## Stored data

== Segment start ==

-- ==== Sys2Proof/Machine/Output.lean ====
section
/-! DEFINITION. The output unit OU (R139 to R149), what the output port shows (R200), and the port's commands. -/

namespace Sys2Proof.Machine

/-! ## Words of a record (R141, R200) -/

/-- The payload bytes a plane carries on a line (R12). -/
def PlaneOut.length : PlaneOut → Nat
  | .present _ l => l
  | .repeated _ l => l
  | .filled => 0
  | .absent => 0

/-- The words a plane's payload takes: four bytes to a word (R141). -/
def PlaneOut.words (q : PlaneOut) : Nat := (q.length + 3) / 4

/-- The word count of a record (R141). -/
def Descriptor.words : Descriptor → Nat
  | .line d => 8 + (d.planes.toList.map PlaneOut.words).sum
  | .frameEnd _ => 6

/-- The status code of a plane (R200). -/
def PlaneOut.code : PlaneOut → Nat
  | .absent => 0
  | .present _ _ => 1
  | .repeated _ _ => 2
  | .filled => 3

/-- The code of a release cause (R200). -/
def Cause.code : Cause → Nat
  | .complete => 0
  | .expired => 1
  | .forced => 2
  | .gap => 3
  | .flush => 4

/-- The code of an end cause (R200). -/
def EndCause.code : EndCause → Nat
  | .normal => 0
  | .flush => 1

/-- A word of PD, its first byte the most significant; missing bytes are 0. -/
def packWord (bs : List Byte) : Word32 :=
  BitVec.ofNat 32 (beNat [bs.getD 0 0, bs.getD 1 0, bs.getD 2 0, bs.getD 3 0])

/-- The timecode of word 4, or 0 when absent. -/
def timecodeWord : Option Timecode → List Byte
  | some t => t.bytes
  | none => [0, 0, 0, 0]

/-- The statuses byte: 2 bits per plane, plane 0 in bits 7..6. -/
def LineDesc.statuses (d : LineDesc) : Nat :=
  d.planes.p0.code * 64 + d.planes.p1.code * 16 + d.planes.p2.code * 4 + d.planes.p3.code

/-- The total payload bytes of a LINE record. -/
def LineDesc.total (d : LineDesc) : Nat := (d.planes.toList.map PlaneOut.length).sum

/-- The eight header words of a LINE record (R200). -/
def LineDesc.header (d : LineDesc) : List (List Byte) :=
  [ [1, d.frame] ++ u16 d.line,
    u8 d.statuses ++ u8 d.cause.code ++ flagByte d.timecode.isSome ++ [0],
    u16 d.planes.p0.length ++ u16 d.planes.p1.length,
    u16 d.planes.p2.length ++ u16 d.planes.p3.length,
    timecodeWord d.timecode,
    u16 d.skew ++ u16 d.total,
    [0, 0, 0, 0], [0, 0, 0, 0] ]

/-- The six words of a FRAME_END record (R200). -/
def FrameEndDesc.header (d : FrameEndDesc) : List (List Byte) :=
  [ [2, d.frame] ++ u8 d.cause.code ++ [0],
    u16 d.tallies.lines ++ u16 d.tallies.complete,
    u16 d.tallies.concealed ++ u16 d.tallies.gap,
    u16 d.tallies.forced ++ u16 d.tallies.worstSkew,
    u8 d.tallies.contributing.toNat ++ u8 d.tallies.joined.toNat ++ [0, 0],
    [0, 0, 0, 0] ]

/-- The payload bytes of a plane, as its buffer holds them (R140, R141). -/
def Ss.planeBytes (ss : Ss) : PlaneOut → List Byte
  | .present b l => (ss.buf b).bytes.take l
  | .repeated b l => (ss.buf b).bytes.take l
  | .filled => []
  | .absent => []

/-- Payload word `k` of a plane, with whether it is the plane's last. -/
def payloadWord (bs : List Byte) (k : Nat) : List Byte × Bool :=
  ((bs.drop (4 * k)).take 4, bs.length ≤ 4 * k + 4)

/-- Word `k` of the payload words of these planes: its bytes, and whether it ends a plane. -/
def planesWord (ss : Ss) : List PlaneOut → Nat → List Byte × Bool
  | [], _ => ([], false)
  | q :: rest, k => if k < q.words then payloadWord (ss.planeBytes q) k else planesWord ss rest (k - q.words)

/-- Word `k` of a record: its bytes, and whether it ends a plane (R200). -/
def Descriptor.word (ss : Ss) (d : Descriptor) (k : Nat) : List Byte × Bool :=
  match d with
  | .line l => if k < 8 then (l.header.getD k [], false) else planesWord ss l.planes.toList (k - 8)
  | .frameEnd e => (e.header.getD k [], false)

/-- The PCTL code of word `k` of a record (R200). -/
def Descriptor.pctl (d : Descriptor) (k : Nat) (w : List Byte × Bool) : Nat :=
  if k = 0 then 1
  else if k + 1 = d.words then 7 + w.1.length
  else if w.2 then 3 + w.1.length
  else 3

/-! ## The presented word (R143) -/

/-- What PD and PCTL show. -/
inductive Presented
  | none
  | abort (w : AbortWord)
  | word (d : Descriptor) (k : Nat)
  deriving DecidableEq, Repr

/-- The choice of R143: the presented word follows from the queue, the words taken and the pending ABORT. -/
def Ou.presented (ou : Ou) : Presented :=
  match ou.abort, ou.queue with
  | some w, _ => .abort w
  | none, [] => .none
  | none, d :: _ => .word d ou.taken

/-- The ABORT word's bytes (R200). -/
def AbortWord.bytes : AbortWord → List Byte
  | .line f k => [3, f] ++ u16 k
  | .frameEnd f => [4, f, 0, 0]

/-- PCTL and PD for a presented word (R200). While no word is presented PD, which then carries no meaning (R139), is 0
(the model's choice, log entry 45). -/
def Presented.pins (ss : Ss) : Presented → BitVec 4 × Word32
  | .none => (0, 0)
  | .abort w => (2, packWord w.bytes)
  | .word d k => (BitVec.ofNat 4 (d.pctl k (d.word ss k)), packWord (d.word ss k).1)

/-- The output port, or none where OU does not drive it (R139). -/
def Node.port (n : Node) : Option (BitVec 4 × Word32) :=
  n.baseCfg.map fun _ => n.ou.presented.pins n.ss

/-! ## Taking words (R142, R144, R145, R147) -/

/-- The level of PREADY at an edge of PCLK. -/
def Node.seeReady (level : Bool) (n : Node) : Node := { n with pins := { n.pins with pready := level } }

/-- An edge with PREADY high takes a word that is not the record's last (R142). -/
def Ou.takeWord (ou : Ou) : Ou :=
  match ou.presented with
  | .word d k => if k + 1 < d.words then { ou with taken := ou.taken + 1 } else ou
  | _ => ou

/-- The record's last word is presented. -/
def Ou.atLastWord (ou : Ou) : Bool :=
  match ou.presented with
  | .word d k => d.words ≤ k + 1
  | _ => false

/-- The head descriptor leaves the queue and is counted (R144). -/
def Ou.endRecord (ou : Ou) : Ou :=
  match ou.queue with
  | [] => ou
  | .line _ :: rest =>
    { ou with queue := rest, taken := 0, stalled := false, linesOut := Counter.bump ou.linesOut }
  | .frameEnd _ :: rest =>
    { ou with queue := rest, taken := 0, stalled := false, framesOut := Counter.bump ou.framesOut }

/-- The end of a record (R144): references dropped, one place reported to the engine. -/
def Node.recordEnd (c : Settled) (n : Node) : Node :=
  if n.ou.atLastWord then Node.settleRefs (Node.runEngine c { n with ou := n.ou.endRecord }) else n

/-- The pending ABORT is taken (R147). -/
def Ou.takeAbort (ou : Ou) : Ou :=
  match ou.abort with
  | none => ou
  | some _ => { ou with abort := none, abortsOut := Counter.bump ou.abortsOut }

/-- An edge with PREADY low while a record's word is presented (R145): the record counts once. -/
def Ou.stall (ou : Ou) : Ou :=
  match ou.presented with
  | .word _ _ =>
    if ou.stalled then ou
    else { ou with stalled := true, stalledRecords := Counter.bump ou.stalledRecords }
  | _ => ou

/-! ## Resets (R146, R148) -/

/-- The ABORT word that closes a record. -/
def Descriptor.abortWord : Descriptor → AbortWord
  | .line d => .line d.frame d.line
  | .frameEnd d => .frameEnd d.frame

/-- The ABORT after a reset: a pending one stays, a record in emission gets one (R146, R147, R148). -/
def Ou.abortAfterReset (ou : Ou) : Option AbortWord :=
  match ou.abort, ou.queue with
  | some w, _ => some w
  | none, [] => none
  | none, d :: _ => if ou.taken = 0 then none else some d.abortWord

/-- OU's part of a soft reset (R146). -/
def Ou.softReset (ou : Ou) : Ou := { Ou.powerOn with abort := ou.abortAfterReset }

/-- OU when RST_N is asserted (R148). -/
def Ou.cutByReset (ou : Ou) : Ou :=
  { ou with queue := [], taken := 0, stalled := false, abort := ou.abortAfterReset }

/-- The five counters set to 0 (R149). -/
def Ou.clearCounters (ou : Ou) : Ou :=
  { ou with linesOut := 0, framesOut := 0, abortsOut := 0, stalledRecords := 0, queueFull := 0 }

/-! ## The commands -/

/-- WORD_TAKEN (R142). -/
def execWordTaken (s : State) : Host.Outcome State Fault Refusal :=
  s.next (s.node.awake fun n => n.asBase fun _ n => Node.seeReady true { n with ou := n.ou.takeWord })

/-- RECORD_END (R144). -/
def execRecordEnd (s : State) : Host.Outcome State Fault Refusal :=
  s.next (s.node.awake fun n => n.asBase fun c n => (n.recordEnd c).seeReady true)

/-- ABORT_TAKEN (R147); also while RST_N is asserted (R148). -/
def execAbortTaken (s : State) : Host.Outcome State Fault Refusal :=
  s.next (s.node.asBase fun _ n => Node.seeReady true { n with ou := n.ou.takeAbort })

/-- STALL (R145). -/
def execStall (s : State) : Host.Outcome State Fault Refusal :=
  s.next (s.node.awake fun n => n.asBase fun _ n => Node.seeReady false { n with ou := n.ou.stall })

end Sys2Proof.Machine
end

== Segment end ==

## WHAT TO PRODUCE
A word-for-word copy of the lines above from the one with "bytes are 0. -/" through the one with "u16 d.tallies.forced ++", inclusive, is the only output wanted.

## RESPONSE
/-- A word of PD, its first byte the most significant; missing bytes are 0. -/
def packWord (bs : List Byte) : Word32 :=
  BitVec.ofNat 32 (beNat [bs.getD 0 0, bs.getD 1 0, bs.getD 2 0, bs.getD 3 0])

/-- The timecode of word 4, or 0 when absent. -/
def timecodeWord : Option Timecode → List Byte
  | some t => t.bytes
  | none => [0, 0, 0, 0]

/-- The statuses byte: 2 bits per plane, plane 0 in bits 7..6. -/
def LineDesc.statuses (d : LineDesc) : Nat :=
  d.planes.p0.code * 64 + d.planes.p1.code * 16 + d.planes.p2.code * 4 + d.planes.p3.code

/-- The total payload bytes of a LINE record. -/
def LineDesc.total (d : LineDesc) : Nat := (d.planes.toList.map PlaneOut.length).sum

/-- The eight header words of a LINE record (R200). -/
def LineDesc.header (d : LineDesc) : List (List Byte) :=
  [ [1, d.frame] ++ u16 d.line,
    u8 d.statuses ++ u8 d.cause.code ++ flagByte d.timecode.isSome ++ [0],
    u16 d.planes.p0.length ++ u16 d.planes.p1.length,
    u16 d.planes.p2.length ++ u16 d.planes.p3.length,
    timecodeWord d.timecode,
    u16 d.skew ++ u16 d.total,
    [0, 0, 0, 0], [0, 0, 0, 0] ]

/-- The six words of a FRAME_END record (R200). -/
def FrameEndDesc.header (d : FrameEndDesc) : List (List Byte) :=
  [ [2, d.frame] ++ u8 d.cause.code ++ [0],
    u16 d.tallies.lines ++ u16 d.tallies.complete,
    u16 d.tallies.concealed ++ u16 d.tallies.gap,
    u16 d.tallies.forced ++ u16 d.tallies.worstSkew,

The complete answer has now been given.